I wouldn't have really even noticed him, but due to the fact that I briefly dated one of his friends and had been introduced, well I remember a face at the very least. So that said, his disappearance from the wall should have been no real surprise.

I don't remember when it was that I re-discovered him, although this time it was online. No longer using his real name he has emerged as a bona fide porn star. I was heading to the locker room and he looked back, I looked at him and I knew he knew that. His sister is working the front desk I'm finding it difficult not to ask where her brother is these days.

Wednesday, March 22, 2006

Help me Obi-Wan Kenobi

One of the funny things about surfing the web or having a conversation with someone is those little things that make you chuckle as they bring up a past memory.

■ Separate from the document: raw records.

-- ==== Sys2Proof/Tests/Slice0.lean ====
section
/-! SUPPORT. Tests: ill-formed commands, small steps whose results are read from the spec's tables and examples, and for
each statement a state that meets its hypotheses. -/

namespace Sys2Proof.Machine.Tests

set_option Elab.async false

/-! ## States -/

/-- The setup of the tests: 16 blocks from word 0, a ring of 16 records from word 4096. -/
def setup : HeldSetup :=
  { poolBase := 0, poolBlocks := 16, ringBase := 64, ringCode := 0, ltrs := 31, figs := 27, space := 4, cr := 8, lf := 2,
    substitute := 13, som := [1, 3, 1, 3], eom := [5, 5, 5, 5], repeatNotice := [6, 6, 6, 6],
    precedence := [9, 10, 11, 12], answerTimeout := 20, guardTime := 3, ageing := 60, retry := 30, idleTimeout := 40 }

/-- A running office with every block free and the control page at word 65536. -/
def up : State :=
  { State.reset with
    path := { State.reset.path with straps := 4 }
    office := { State.reset.office with state := .running, setupLock := true, held := setup, clock := 1000 }
    pool := { map := List.replicate 16 .free, free := List.range 16, starved := [] } }

/-- The store cycle of a request is in progress. -/
def serving (r : Req) (s : State) : State := { s with port := { s.port with cycle := some (.internal r) } }

/-- Block 3 is in another state. -/
def block3 (b : BlockState) (s : State) : State := { s with pool := { s.pool with map := s.pool.map.set 3 b } }

/-- A walk in progress from block 3, with its request kind and count. -/
def walkOf (kind : WalkKind) (count reason : Nat) (transit : Option TransitNo) : Walk :=
  { req := { kind := kind, first := 3, count := count, origin := 5, reason := reason, transit := transit },
    block := 3, acted := 0, marked := [3], words := [], serial := 0, todo := [] }

/-- The office with that walk in progress. -/
def walking (w : Walk) (s : State) : State := { s with walker := { s.walker with walk := some w } }

/-- A line that is enabled, hunting and idle. -/
def idleLine (type : LineType) : LineUnit :=
  { LineUnit.reset with
    active := { Settings.reset with type := type }
    sampler := { Sampler.reset with state := .waitStart }
    rx := { Receiver.reset with state := .hunting }
    tx := { Transmitter.reset with state := .idle } }

/-- Line 2 is an idle line, changed by `f`. -/
def line2 (type : LineType) (f : LineUnit → LineUnit) (s : State) : State := updLine 2 (fun _ => f (idleLine type)) s

/-- The transmitter of line 2. -/
def tx2 (type : LineType) (f : Transmitter → Transmitter) : State → State :=
  line2 type (fun l => { l with tx := f l.tx })

/-- The receiver of line 2. -/
def rx2 (f : Receiver → Receiver) : State → State := line2 .pointToPoint (fun l => { l with rx := f l.rx })

/-- Delivery 7 of transit 1 on line 2. -/
def delivery (st : DeliveryState) : Delivery :=
  { state := st, transit := 1, line := 2, cls := 2, queuedTime := 900, attempts := 0, repeatFlag := false,
    retryTime := 1001, cancelPending := false, callSet := [⟨4, 37, true, false⟩] }

/-- Transit entry 1 is LIVE with two deliveries, and delivery 7 is in the state given. -/
def with7 (st : DeliveryState) (s : State) : State :=
  updTransit 1 (fun _ => { state := .live, first := 3, blockCount := 1, origin := 5, autoRelease := true, outstanding := 2 })
    (updEntry 7 (fun _ => delivery st) s)

/-- Delivery 7 is ACTIVE on line 2. -/
def active7 (s : State) : State := setActive 2 (some 7) (with7 .active s)

/-- Delivery 7 in hand. -/
def hand7 : Hand := { number := 7, first := 3, callSet := [⟨4, 37, true, false⟩], repeatFlag := false }

/-- A receiver in TEXT with one block and 20 characters. -/
def textRx (r : Receiver) : Receiver :=
  { r with state := .text, asm := { Assembly.reset with
      first := some 3, current := some 3, blockCount := 1, storedLength := 20, stage := .done } }

/-- A FIFO entry. -/
def entry (c : Code) : FifoEntry := { code := c, noise := false, gapBefore := false }

/-- Reset is asserted with this access held. -/
def inReset (a : Option Access) : State := { up with resetIn := true, path := { up.path with held := a } }

/-- The office is in another state. -/
def officeIn (st : OfficeState) : State := { up with office := { up.office with state := st } }

/-- The fourteen setup words of `setup`: the first thirteen are kept, the last stands in the store at word 65549. -/
def setupWords : List Word :=
  [0, 16, 64, 0, 31 + 27 * 32 + 4 * 1024, 8 + 2 * 32 + 13 * 1024, 1 + 3 * 32 + 1 * 1024, 3 + 5 * 32 + 5 * 1024,
   5 + 5 * 32 + 6 * 1024, 6 + 6 * 32 + 6 * 1024, 9 + 10 * 32 + 11 * 1024, 12 + 20 * 32 + 3 * 2048, 60 + 30 * 256]

/-- The last setup read is in its store cycle. -/
def lastSetupRead (words : List Word) : State :=
  serving (readReq 65549 .office .setupRead)
    { officeIn .setupRead with
      store := Memory.empty.write 65549 ⟨40, .both⟩
      office := { up.office with state := .setupRead, setupWords := words, held := HeldSetup.reset } }

/-- A store in which block 3's link word (word 96) holds `v`. -/
def linked (v : Word) (s : State) : State := { s with store := s.store.write 96 ⟨v, .both⟩ }

/-- A line with a frame in progress and a delivery in hand. -/
def sendingTx (t : Transmitter) : Transmitter :=
  { t with state := .sending, hand := some hand7, textBegun := true, sending := some ⟨.frame 3 .oneAndHalf, 40⟩ }

/-- A line that waits for an answer. -/
def answerTx (t : Transmitter) : Transmitter :=
  { t with state := .answerWait, hand := some hand7, callPos := some 1, answerCount := some 5 }

/-- The store cycle of a processor access is in progress. -/
def forwarding (a : Access) (s : State) : State := { s with port := { s.port with cycle := some (.forwarded a) } }

/-- An issuer waits while the bus is taken. -/
def waits (i : Issuer) (s : State) : State :=
  { forwarding ⟨5, none⟩ s with port := { (forwarding ⟨5, none⟩ s).port with waiting := [i] } }

/-- No block is free. -/
def noFree (s : State) : State := { s with pool := { s.pool with free := [] } }

/-- Block 5 is in another state. -/
def block5 (b : BlockState) (s : State) : State := { s with pool := { s.pool with map := s.pool.map.set 5 b } }

/-- A link read of a walk is in its store cycle and finds `v`. -/
def readsLink (p : Purpose) (v : Word) (w : Walk) (s : State) : State :=
  walking w (serving (readReq 96 .walker p) (linked v { s with post := [3] }))

/-- Head words 1 to 13 of a post with this word 3, this word 6 and this word 7, in place of a head. -/
def postHead (w3 w6 w7 : Word) : List Word := [20, 0, w3, 0, 0, w6, w7, 0, 0, 0, 0, 0, 0]

/-- A posting walk from block 3. -/
def postWalk (words : List Word) : Walk := { walkOf .posting 0 0 none with words := words }

/-- A head read of a posting walk. -/
def readsHead (words : List Word) : State := readsLink .postHeadRead 7 (postWalk words) (block3 .owned up)

/-- The last head write of a posting walk. -/
def writesHead : State :=
  walking (postWalk (postHead 2 1 37 ++ [0]))
    (serving (wordReq 111 1000 .walker (.postHeadWrite true)) { block3 .owned up with post := [3] })

/-- A read of the transmitter of line 2 that finds `v` at word 97. -/
def readsText (p : Purpose) (v : Word) (f : Transmitter → Transmitter) : State :=
  serving (readReq 97 (.transmitter 2) p) (tx2 .pointToPoint (fun t => f { sendingTx t with live := 1 })
    { active7 up with store := Memory.empty.write 97 ⟨v, .both⟩ })

/-- The office with the hold latch set. -/
def latched (s : State) : State := { s with office := { s.office with holdLatch := true } }

/-- A station entry in service on a line. -/
def station (code : BitVec 10) (line : BitVec 5) : Station := ⟨true, code, line, none, false, .inService, 0⟩

/-- The stations of Table 5-5. -/
def stations : Vector Station 64 :=
  up.router.active.set 0 (station 769 3) |>.set 1 ⟨true, 323, 6, some 200, true, .inService, 0⟩
    |>.set 2 ⟨true, 410, 6, some 96, true, .diverted, 5⟩ |>.set 4 ⟨true, 550, 9, none, false, .outOfService, 0⟩
    |>.set 5 ⟨true, 612, 6, some 88, false, .inService, 0⟩ |>.set 7 (station 655 11)

/-- The office with those stations active, and line 6 a party line. -/
def routed : State :=
  { up with router := { up.router with active := stations }, lines := up.lines.set 6 (idleLine .party) }

/-- The message of the example in Chapter 5. -/
def message : MessageRecord :=
  { first := 12, blockCount := 3, cls := 2, origin := 4, originStation := 0, serial := 0, flags := MessageFlags.clear, directed := false,
    dests := [769, 323, 410, 550, 323], autoRelease := true }

/-- What exec answers, for the tests. -/
def after (c : Instr) (s : State) : State :=
  match exec c s with
  | .next t => t
  | _ => s

/-! ## Well-formed commands -/

theorem test_wellFormed_refuses :
    (Instr.characterCompletion 3 5 false true true).wellFormed = false ∧
    (Instr.characterCompletion 3 5 false false false).wellFormed = false := by decide +kernel

theorem test_wellFormed_accepts :
    (Instr.characterCompletion 3 5 true true true).wellFormed = true ∧
    (Instr.characterCompletion 3 5 false true false).wellFormed = true ∧
    (Instr.characterCompletion 3 5 false false true).wellFormed = true := by decide +kernel

/-! ## Small steps, with the results of the spec's tables -/

/-- Table 1-9: the first load is refused with reason 4, the second passes. -/
theorem test_setup_checks :
    setupRefusal 147456 { setup with poolBase := 4608, poolBlocks := 2048, ringBase := 2048, ringCode := 6 } = 4 ∧
    setupRefusal 147456 { setup with poolBase := 2048, poolBlocks := 2048, ringBase := 2048, ringCode := 6 } = 0 := by decide +kernel

/-- Tables 12-2 and 1-8: the setup words give the held values. -/
theorem test_setup_words : parseSetup (setupWords ++ [40]) = setup := by decide +kernel

/-- Table 2-3: return word 9 gives the block to the head of the starved list. -/
theorem test_return_starved :
    let s := after (.returnWord 3 .both) (rx2 textRx (block3 .held { up with pool := { up.pool with free := [], starved := [2, 11] } }))
    s.pool.starved = [11] ∧ s.pool.free = [] ∧ blockState s 3 = some .owned := by decide +kernel

/-- Table 3-4: code 25 with noise joins the FIFO. -/
theorem test_character :
    ((after (.characterCompletion 2 25 true false true) (rx2 id up)).lines[2].rx.fifo,
      (after (.characterCompletion 2 25 true false true) (rx2 id up)).lines[2].sampler.state) =
      ([⟨25, true, false⟩], .waitStart) := by decide +kernel

/-- Table 3-7: clock set high 3, clock set low 500. -/
theorem test_clock_set :
    let s := after (.clockSetHigh 3 .both) { up with office := { up.office with clock := 70000 } }
    s.office.captured = some 3 ∧ s.office.clock = 70000 := by decide +kernel

/-- R59: a set taken before the advance of its own cycle; the clock holds the set value. -/
theorem test_clock_set_meets_advance :
    let s := after (.clockSetLow 500 .both) { up with office := { up.office with divider := 2457600 } }
    (after .clockAdvance s).office.clock = 500 ∧ (after .clockAdvance s).office.advanceVoid = false := by decide +kernel

/-- R102: a plan of two takes the lowest FREE entries in order, here 0 and 1. -/
theorem test_routing_entries :
    let s := routeMessage message routed
    (s.du.entries[(0 : DeliveryNo)].line, s.du.entries[(1 : DeliveryNo)].line) = (3, 6) ∧
    s.du.queues[(3 : LineNo)] = [0] ∧ s.du.queues[(6 : LineNo)] = [1] := by decide +kernel

/-- Table 4-4: the precedence code of class 2 stands at position 4; its take gives class 2. -/
theorem test_header_precedence :
    let a : Assembly := { Assembly.reset with first := some 3, current := some 3, blockCount := 1, storedLength := 4 }
    let s := after (.receiverTake 2) (rx2 (fun r => { r with state := .header, fifo := [entry 11], asm := a }) up)
    s.lines[2].rx.asm.cls = 2 ∧ s.lines[2].rx.asm.headerCount = 1 ∧ s.lines[2].rx.asm.storedLength = 5 := by decide +kernel

/-- Tables 5-6 and 5-7: one delivery on line 3 and one on line 6 with the call set 200, 88. -/
theorem test_routing_plan :
    (deliveryPlan routed message).map (fun p => (p.line.val, p.callSet.map (fun m => (m.station.val, m.callCode.toNat, m.confirm)))) =
      [(3, []), (6, [(1, 200, true), (5, 88, false)])] := by decide +kernel

/-- The refused commit of Chapter 5: entry 7, diverted to 12, fails check 5. -/
theorem test_commit_refused :
    commitFailure (stations.set 7 ⟨true, 655, 11, none, false, .diverted, 12⟩ |>.set 9 (station 612 6)) =
      some (7, 5) := by decide +kernel

/-- Tables 6-5 and 6-6: effective classes with A = 120. -/
theorem test_effective_class :
    let s := { up with office := { up.office with clock := 10000, held := { setup with ageing := 120 } } }
    let e := fun c q => effectiveClass s { delivery .queued with cls := c, queuedTime := q }
    (e 3 9700, e 2 9900, e 2 9500, e 1 9990) = (1, 2, 1, 1) := by decide +kernel

/-- Chapter 12: the word of the reset settings, and 37247. -/
theorem test_settings_words :
    (after (.lineSettingsWord 5 13132 .both) up).lines[5].active = Settings.reset ∧
    (after (.lineSettingsWord 5 37247 .both) up).lines[5].active = ⟨383, true, .one, .party⟩ := by decide +kernel

/-- Chapter 12: words 0 to 3 of the MESSAGE ROUTED report of the example, and word 0 of a GUARD VIOLATION of cause 2. -/
theorem test_report_words :
    let r : Record := { plainReport .messageRouted 4 12 (2 + 1 * 256) 5000 with qualifier := 0 }
    (List.range 4).map r.word = [1025, 12, 258, 5000] ∧
    ({ plainReport .guardViolation 31 0 0 0 with qualifier := 2 } : Record).word 0 = 8013 := by decide +kernel

/-- Table 11-2: read index 120 is ignored, 116 is accepted. -/
theorem test_read_index :
    let s := { up with report := { up.report with read := 100, write := 116, fill := 116, overflow := true, tally := 1 } }
    ((after (.reportReadIndex 120 .both) s).report.badRead, (after (.reportReadIndex 120 .both) s).report.read) = (true, 100) ∧
    ((after (.reportReadIndex 116 .both) s).report.overflow, (after (.reportReadIndex 116 .both) s).report.read) = (false, 116) := by
  decide +kernel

Now yesterday evening my roommate and I drove out to visit our suburban friends. This is a group of varying size depending on who can make it or not. Last night was a small group and we watched a program our friend Rob had recorded called "Wisecrack". Ironically living in the gay hood does not mean you get Logo, but if you live in the suburbs you do. Hmm. Curious.

The one comedienne spoke to the point that they had seen a show that discussed why people are born gay. The theory was that a child was predisposed to a certain amount of gayness dependent upon how much stress their mother was under while gestating. For example, if a mother was really stressed out, the child was more effeminate and if the mother was less stressed more what we call butch.

I found this humorous and interesting at the same time. I also saw a picture of a Princess Leia action figure in its original packaging and thought of a conversation I had with my mother this morning. The gist of it was that I was grateful that they allowed me to be generally as creative as I wanted to be. Remember that my mother did purchase the fuchsia polka dot fabric which I wrote about previously and wore in the swimming pool?

My dad also was working for Max Factor and Rivera during my childhood years, but I never had the desire to put any makeup on. I did admire the sample cases of Rivera hair clips and sunglasses. They seemed so exotic to me. But that is beside the point. I do remember seeing the original Star Wars and wanting to re-create that in our garage.

There was an overweight girl who lived near us. My first fag hag I'm guessing now. I checked out a library book on costumes and asked her to make me a tunic like princess Leia's. I also took my pajama bottoms and put them on my head because the elastic band fit snugly on my head and allowed me to roll the legs up and tuck them in, mimicking the futuristic Swiss Miss Carrie Fisher look.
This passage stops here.